Collected data entries
__________________________________________________
-- ==== Sys2Proof/Safety.lean ====
section
/-! DEFINITION. What counts as a safe run, in the terms claims use: the machine goes on, and its memory keeps its canonical form. -/
namespace Sys2Proof

/-- The machine can go on from a state: the step answers a next state. -/
def Safe (s : Machine.State) : Prop := ∃ t, Machine.step s = .next t

/-- The memory of a state has its canonical form. -/
def MemWf (s : Machine.State) : Prop := Machine.Memory.wf s.mem = true

end Sys2Proof
end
__________________________________________________
- _Task goal_
With no other words, state how many lines above hold the word "step".

- _Result of the task_
2